Trans, transgresja, transcendencja, transpłciowość – to tylko niektóre określenia, które w prosty sposób mogłyby określić nie-oczywistość Liturgy. Bo umówmy się, Liturgy to ona – Haela Hunt-Hendrix.
Istniejący od 2005 roku amerykański projekt, któremu przez wiele lat przyświecała pejoratywna łatka „hipsterskiego black metalu” wraz ostatnim albumem „93696” tylko utwierdził w przekonaniu jak błędne było posługiwanie się nią. Muzyka od zawsze stroniąca od kategoryzacji i schematów, z albumu na album ujawniała kolejne sfery (co nie ulegało wątpliwości) niezwykle wszechstronnej wyobraźni muzycznej grupy. Strukturalnie mamy do czynienia teraz z czymś przypominającym bardziej muzykę klasyczną a nawet operową (sic!) niż metalową. Ale nie jest to pompatyczny patetyzm, okraszony jaskrawymi kliszami. Hendrix uwydatnia z muzyki ekstremalnej jej podniosły charakter, nie przekraczając przy tym cienkiej linii przesady.

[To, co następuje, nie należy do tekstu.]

/-- A read in progress ends within its rank. -/
theorem endsAfter_of_rank_le {n : Nat} {s : State} (hw : s.params.wf) (hR : s.ResultInv) (hT : s.TimerInv)
    (hr : s.NoReset n) (hn : s.rank ≤ n) (hs : s.phase = .idle → s.status ≠ .none) : ∃ m ≤ n, EndsAfter s m := by
  induction n generalizing s with
  | zero =>
    have hp : s.phase = .idle := by
      by_contra hb
      have := rank_pos hb
      omega
    exact ⟨0, le_rfl, endsAfter_zero hp (hs hp)⟩
  | succ n ih =>
    by_cases hp : s.phase = .idle
    · exact ⟨0, by omega, endsAfter_zero hp (hs hp)⟩
    · have hb : s.phase.busy = true := decide_eq_true hp
      obtain ⟨busy, -⟩ := id hR
      obtain ⟨hnone, -⟩ := busy hb
      obtain ⟨t, ht, hparams, -, hR', hT', hlt, reported⟩ := hostTick_busy hw hR hT hp
      rw [← step_eq_hostTick (rst_of_run (runTicks_zero s) hr (by omega)) hp] at ht
      obtain ⟨-, -, hin, -⟩ := step_outside ht
      obtain ⟨m, hm, ends⟩ := ih (s := t) (hparams ▸ hw) hR' hT'
        (noReset_later (m := 1) hr (by rw [hin, List.drop_one]) (by omega)) (by omega) reported
      exact ⟨m + 1, by omega, endsAfter_succ ht hb hnone ends⟩

/-- Settles O41: the accepting tick leads to a busy state, whose rank is below the bound. -/
theorem everyReadEndsWithinTheBound : Obligations.EveryReadEndsWithinTheBound := by
  intro s hw ha hr
  refine ⟨rfl, ?_⟩
  have hlt : (s.requested .settle 0 1).rank < s.params.readBound := rank_lt_readBound hw
  obtain ⟨n, hn, during, t, final, idle, outcome⟩ := endsAfter_of_rank_le (s := s.requested .settle 0 1) hw
    (resultInv_clear s .settle) (timerInv_of_timer_eq_zero hw rfl)
    (noReset_later (k := s.params.readBound - 1) (m := 1) hr rfl (by omega)) (by omega) nofun
  have begun : n ≠ 0 := by
    rintro rfl
    cases final
    cases idle
  refine ⟨n + 1, by omega, by omega, fun k h1 hk => ?_, t, (runTicks_succ n (step_accept ha)).trans final, idle, outcome⟩
  obtain ⟨k, rfl⟩ := Nat.exists_eq_add_of_le' h1
  rw [runTicks_succ k (step_accept ha)]
  exact during k (by omega)

end Sys2Proof.Machine
end
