-- ==== Sys2Proof/WellFormed.lean ====
section
/-! DEFINITION. Which operations a request word can carry: the two operand constraints the table's bit patterns do not
say (30_encoding R102, R104, R107). -/

namespace Sys2Proof

/-- `idx <= 256` for `T_IEND`, `n <= 64` for `WRITEBITS` and `READBITS`; every other operand is legal at every value of
its width. -/
def Instr.wellFormed : Instr → Bool
  | .tIend idx => decide (idx.toNat ≤ alphabetSize)
  | .writebits _ n => decide (n.toNat ≤ bsMaxN)
  | .readbits n => decide (n.toNat ≤ bsMaxN)
  | .encBegin _ | .encSym _ | .encEnd | .decBegin | .decSym | .decEnd | .abort => true
  | .tNew | .tSym _ | .tUpd _ | .narrow _ | .renorm _ | .bpf _ | .flush => true

/-- The operation can be carried by a request word that selects its row. -/
abbrev Instr.WellFormed (i : Instr) : Prop := i.wellFormed = true

end Sys2Proof
end

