-- ==== Sys2Proof/Machine/Events.lean ====
section
/-! DEFINITION. What the block does on an event from outside: a request, a reset, an attached stream (60_exceptions R245,
70_reset R260, R264). -/

namespace Sys2Proof.Machine

open Host (Outcome)

/-- A request word is decoded and executed; a word that selects no operation raises `ILLEGAL_CMD` (30_encoding R107). -/
def serve (r : Request) (s : State) : Outcome State Fault Refusal :=
  match decode r with
  | .ok i => exec i s
  | .error _ => illegalRequest r s

/-- RESET: `mode = IDLE`, the `fault` record zero, everything else unspecified, the streams and the configuration
untouched, no response (70_reset R260, 10_state R41; log 4). -/
def State.afterReset (s : State) : State := { s.forgetRun.clearFault with response := none }

/-- The pseudocode of an operation, without the refusal in `FAULT` and without its response. -/
def body (i : Instr) (s : State) : Run (Option Count) :=
  match i with
  | .encBegin n => encBeginBody n s
  | .encSym v => encSymBody v s
  | .encEnd => encEndBody s
  | .decBegin => decBeginBody s
  | .decSym => decSymBody s
  | .decEnd => decEndBody s
  | .abort => abortBody s
  | .tNew => tNewBody s
  | .tIend idx => tIendBody idx s
  | .tSym p => tSymBody p s
  | .tUpd v => tUpdBody v s
  | .narrow v => narrowBody v s
  | .renorm dir => renormBody dir s
  | .bpf b => bpfBody b s
  | .writebits v n => writebitsBody v n s
  | .readbits n => readbitsBody n s
  | .flush => flushBody s

/-- An operation that is refused in `FAULT`: a host command other than `ABORT` (45_run_control R212). -/
def refusable (i : Instr) : Bool := i.isHost && i != .abort

/-- How far a request word comes in the pseudocode it asks for: not at all where it is refused or selects no operation
(45_run_control R212, 30_encoding R107). -/
def progress (r : Request) (s : State) : Run (Option Count) :=
  match decode r with
  | .ok i => if refusable i && s.mode == .fault then .done none s else body i s
  | .error _ => .done none s

/-- Reset that cuts off an operation, begun at `s0`, which would have come to `s`: the state is as after reset; of the
bits it would have written and read an unspecified part has been, and nothing of the stream has moved where it would
have moved none (70_reset R260, 93 U29; log 22). -/
def State.cutOff (s0 s : State) : State :=
  { s0.afterReset with wrBits := keptBits s0 s, rdPos := keptReads s0 s }

/-- A run is in progress (10_state R27). -/
def State.running (s : State) : Bool := s.mode = .enc || s.mode = .dec

/-- The block's answer to an event. Touching the stream in the middle of a run is not representable (93 U22; log 8). -/
def handle (e : HostEvent) (s : State) : Outcome State Fault Refusal :=
  match e with
  | .request r => serve r s
  | .reset => .next s.afterReset
  | .resetDuring r =>
    match progress r s with
    | .done _ s' => .next (s.cutOff s')
    | .raised _ _ s' => .next (s.cutOff s')
    | .stopped f => .fault f
  | .attachSink => if s.running then .refused .streamAttachedDuringRun else .next { s with wrBits := [], sink := [] }
  | .attachSource bytes =>
    if s.running then .refused .streamAttachedDuringRun else .next { s with rdBits := unpack bytes, rdPos := 0 }

/-- The end of a step: whole bytes may have moved to the sink (log 14), and the free values of the next step are others
(log 3). -/
def State.settle (s : State) : State := { s.drain with tick := s.tick + 1 }

/-- The same change on the next state of an outcome. -/
def settled : Outcome State Fault Refusal → Outcome State Fault Refusal
  | .next s => .next s.settle
  | .fault f => .fault f
  | .refused r => .refused r

/-- The event, taken from the inbox (20_memory R74: one at a time, in the order issued); without one the block waits
(60_exceptions R230). -/
def nextEvent (s : State) : Outcome State Fault Refusal :=
  match s.inbox with
  | [] => .next s
  | e :: rest => handle e { s with inbox := rest }

end Sys2Proof.Machine
end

Mimo odświeżonego niemal całego składu, Liturgy trzyma się swojej linii programowej dając do zrozumienia, kto tu gra pierwsze skrzypce, a raczej gitary. Ewolucja muzyczna, wbrew burzliwym perypetiom życia Hendrix zachodzi w tempie jednostajnie przyśpieszonym – jest inaczej, ale jesteśmy gotowi na zmianę i domyślamy się w jakim kierunku pójdzie.
Oczywiście miłośnicy black metalu, zwłaszcza jego melodyjno-atmosferycznych odmian będą czuli się z muzyką Liturgy komfortowo, lecz nie ma co na siłę wciskać jej w ramy tylko ze względu na wszechobecny krzyk, gitarowe tremolo czy blast beat. Liczy się efekt – nie środki, a ten jest zdecydowanie ponad-gatunkowy. Bo mamy tutaj ducha rocka progresywnego, na pewno avant-gardovego, są elementy etno, pojawia się klasyczne instrumentarium – smyczki, klawisze, chóry, są też (co charakterystyczne) zmodyfikowane dźwięki gitary przypominające dzwonki. Jest to eksperyment, fakt, ale nie wyobcowany i nieprzystępny. Chciałoby się powiedzieć, że każdy znajdzie coś w Liturgy dla siebie, ale jesteśmy przekonani, że to raczej muzyka znajdzie najpierw coś w nas.
Avant Art Festival ugości Liturgy na dwóch koncertach w Polsce.